While we ponder the levels of moroseness and guilt appropriate to the topic of CTE and football, go read this amazing series. Rick Telander is a columnist for the Chicago Sun Times, and a former Northwestern football player. He did a series of articles:
“The Team: What football did for us and – what football did to us” is a nine-part series by Sun-Times' award-winning columnist Rick Telander about the 1968-1970 Northwestern Wildcats, a team for which he played. This story begins at a brain research lab in Massachusetts, and it will end there, too. But on the way it moves about the country as Telander visits with old teammates and talks about the sport they played together years ago, the one that shaped them, rewarded them and wounded them.
This is must-read stuff.
What football did for us and - what football did to us
The story of the 1968-1970 Northwestern Wildcats
Part 1: What football did for us and - what football did to us
Part 2: 'I have lost words on air occasionally'
Part 3:The study too far ahead of its time
Part 4: 'I liked the physical contact.
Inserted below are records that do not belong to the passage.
/-- The uses one section makes (R54). -/
def usesOf (s : Sect) : List Use :=
  let b := s.payload
  let owner := if s.part = 0xFF then none else some s.part
  let use (cls index off : Nat) (owner : Option Nat := owner) : Use := { cls, index, owner, sect := s, off }
  let tsu (o : Nat) (l : List TsuRec) : List Use := l.zipIdx.map fun (t, i) => use 2 t.unit (o + 32 * i)
  match s.typ with
  | 8 => (decNetworks b).zipIdx.flatMap fun (n, i) => (List.range 32).filterMap fun k =>
      if n.onDie (k / 16) && bit n.banks (k % 16) then some (use 0xB k (16 + 128 * i)) else none
  | 9 => (decSched b).groups.zipIdx.map fun (g, i) => use 0xE (64 * g.die + g.grp) (32 + 16 * i)
  | 10 => (decSync b).counters.zipIdx.filterMap fun (k, i) => match decTref (decSync b).full k.tref with
      | some (.full n m) => some (use 0xC (48 * n + m) (32 + 16 * i))
      | _ => none
  | 11 => (decInts b).routes.zipIdx.flatMap fun (r, i) => (List.range r.count).map fun k => use 0xD (r.first + k) (16 + 8 * i)
  | 16 => if s.part = 0xFF then
        let g := decIfGlob b
        (g.ports.zipIdx.filterMap fun (p, i) => if p.mode = 0 then none else some (use 3 i (64 + 128 * i)))
        ++ (g.eth.zipIdx.filterMap fun (p, i) => if p.mode = 0 then none else some (use 4 i (576 + 16 * i)))
        ++ (g.csi.zipIdx.filterMap fun (p, i) => if p.1 = 0 then none else some (use 5 i (640 + 8 * i)))
        ++ tsu 704 g.tsus
      else
        let f := decIfPart b
        let ot := 16 + 32 * f.axes.length
        tsu ot f.tsus ++ f.chans.zipIdx.filterMap fun (h, i) =>
          if h.kind = 0 ∧ h.stamp ≠ 0 then some (use 2 (h.stamp - 1) (ot + 32 * f.tsus.length + 64 * i)) else none
  | 0x80 =>
      let x := decSafety b
      let zo := safeO + 128
      let so := zo + 48 * leAt b (safeO + 0xC) 1
      (x.glob.estop.zipIdx.filterMap fun (m, i) => if m.1 = 0 then none else some (use 7 i (safeO + 0x40 + 4 * i)))
      ++ (if x.glob.enable.1 = 0 then [] else [use 9 0 (safeO + 0x50)])
      ++ (x.zones.zipIdx.filterMap fun (z, i) => if z.ossd = 0xFF then none else some (use 8 z.ossd (zo + 48 * i)))
      ++ (x.soe.zipIdx.map fun (r, i) => use 0xA r.port (so + 16 * i))
      ++ x.subs.flatMap fun u => u.mechs.zipIdx.flatMap fun (m, j) =>
          (maskBits 8 m.outs).map fun n => use 6 n (u.off + 16 + 32 * j) (some u.part)
  | _ => []

/-- The CLAIMS phase (R54 to R56). In a partition Blend with SAFETY the global part of the content is not taken into force
and makes no uses. -/
def claimsPhase (partial_ : Bool) (target : Nat) (b : List Byte) (c : Cfg) : Option Reject :=
  let ss := sections b
  let l := claimOrder partial_ target ss c
  match claimsCheck c [] l with
  | some r => some r
  | none =>
    let uses := (ss.flatMap usesOf).filter fun u => !(partial_ && u.sect.typ == 0x80 && u.owner.isNone)
    (uses.find? fun u => !(l.any fun k => k.c.cls == u.cls && k.owner == u.owner && k.c.has u.index)).map fun u =>
      { code := cUNCLAIMED, d0 := u.sect.typ * 65536 + u.sect.entry, d1 := u.sect.off + u.off, d3 := u.cls * 2 ^ 24 + u.index }

end Sys2Proof.Machine
end

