-- ==== Sys2Proof/Machine/State.lean ====
section
/-! DEFINITION. The state of the package as plain data, the two ways a command could stop, and the state after reset. -/

namespace Sys2Proof.Machine

/-- A stop that the spec gives an instruction instead of an effect. The spec gives every command of this block an effect, so
there is none and no meaning of this model faults. -/
inductive Fault
  deriving DecidableEq, Repr

/-- A command that the model gives no meaning. -/
inductive Refusal
  /-- Raised by an arm of `exec` whose command has no meaning yet. Safe: the machine stops where the hardware goes on. -/
  | notModelled (mnemonic : String)
  deriving DecidableEq, Repr

/-- The package. `regs` holds the registers that no structured field below holds, keyed by BAR0 offset, an unlisted register
standing at its reset value (R490); the other registers are views of the structured fields (Machine/View.lean). `mem` is the
device memory of R30 and R31, byte by byte, an unlisted byte reading as zero (R511), and `psn` marks the poisoned 64-byte lines
(R296). `fresh` counts the free values taken (the model's own field); `pending` holds the commands that wait. -/
structure State where
  time    : Nat := 0
  fuses   : Fuses := {}
  dev     : Dev := {}
  regs    : Tab Word := []
  hi      : Tab (Option Word) := []           -- latched _HI values, key 16 × _HI offset + function (R8)
  lo      : Tab (Option Word) := []           -- _LO halves written that wait for their _HI (R8)
  compl   : Option Compl := none              -- completion of the last register or BAR2 access
  loader  : Loader := {}
  parts   : List PRun := List.replicate 8 {}
  fld     : FldSt := {}
  cores   : List CoreSt := List.replicate 128 {}
  sched   : List SchedDie := List.replicate 2 {}
  sync    : SyncSt := {}
  warden  : Warden := {}
  errs    : ErrColl := {}
  rots    : List Rotation := List.replicate 2 {}
  ints    : IntSt := {}
  ktl     : Kettle := {}
  hqs     : List HQueue := List.replicate 72 {}   -- 8 × function + queue; function 0 is the physical one
  fif     : FieldIf := {}
  links   : Links := {}
  arrs    : List ArrSt := List.replicate 2 {}
  engs    : List EngSt := List.replicate 32 {}
  round   : Round := {}
  tdcSeen : List (Nat × Nat × Nat) := []      -- partition, frame, cause already counted (R308)
  traceQ  : List TraceRec := []               -- trace records not written yet
  mem     : Tab Byte := []
  psn     : Tab Bool := []
  hostW   : List HostWrite := []              -- posted writes to host memory, newest first
  fresh   : Nat := 0
  pending : List Instr := []
  deriving DecidableEq, Repr

/-- The package as cold reset leaves it, POR_N low and nothing released (R419, R423): every register at its reset value,
device time 0, memory zero, no configuration, every planner function not ready, the warden's channels not started. -/
def State.reset : State := { dev := { up := false } }

end Sys2Proof.Machine
end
A lot of people don't like it. I always did.'
Part 5:'I had my concussions, but I never would allow myself to be held out of a game for that.'
Part 6:'I was fuzzy after I hit a guy's knee'
Part 7: 'I was never diagnosed with a concussion, but ...'
Part 8: 'I have to jot things down to remember them'
Part 9: 'I'm a cheerleader for the brain'

2 comments:

  1. Thanks for linking the Telander series...I've been meaning to read it, will need to find some time to get through it cause it's loooooooong.

    ReplyDelete
  2. No, it does not mean every player has it if Chris Henry does. Some people get breast/colon cancer in their 20s instead of their 50s, etc. Henry could have been doing any number of things outside of football that contribute to CTE - drugs, other sports as a kid, had car accidents, etc.

    Of course, football is the likeliest culprit.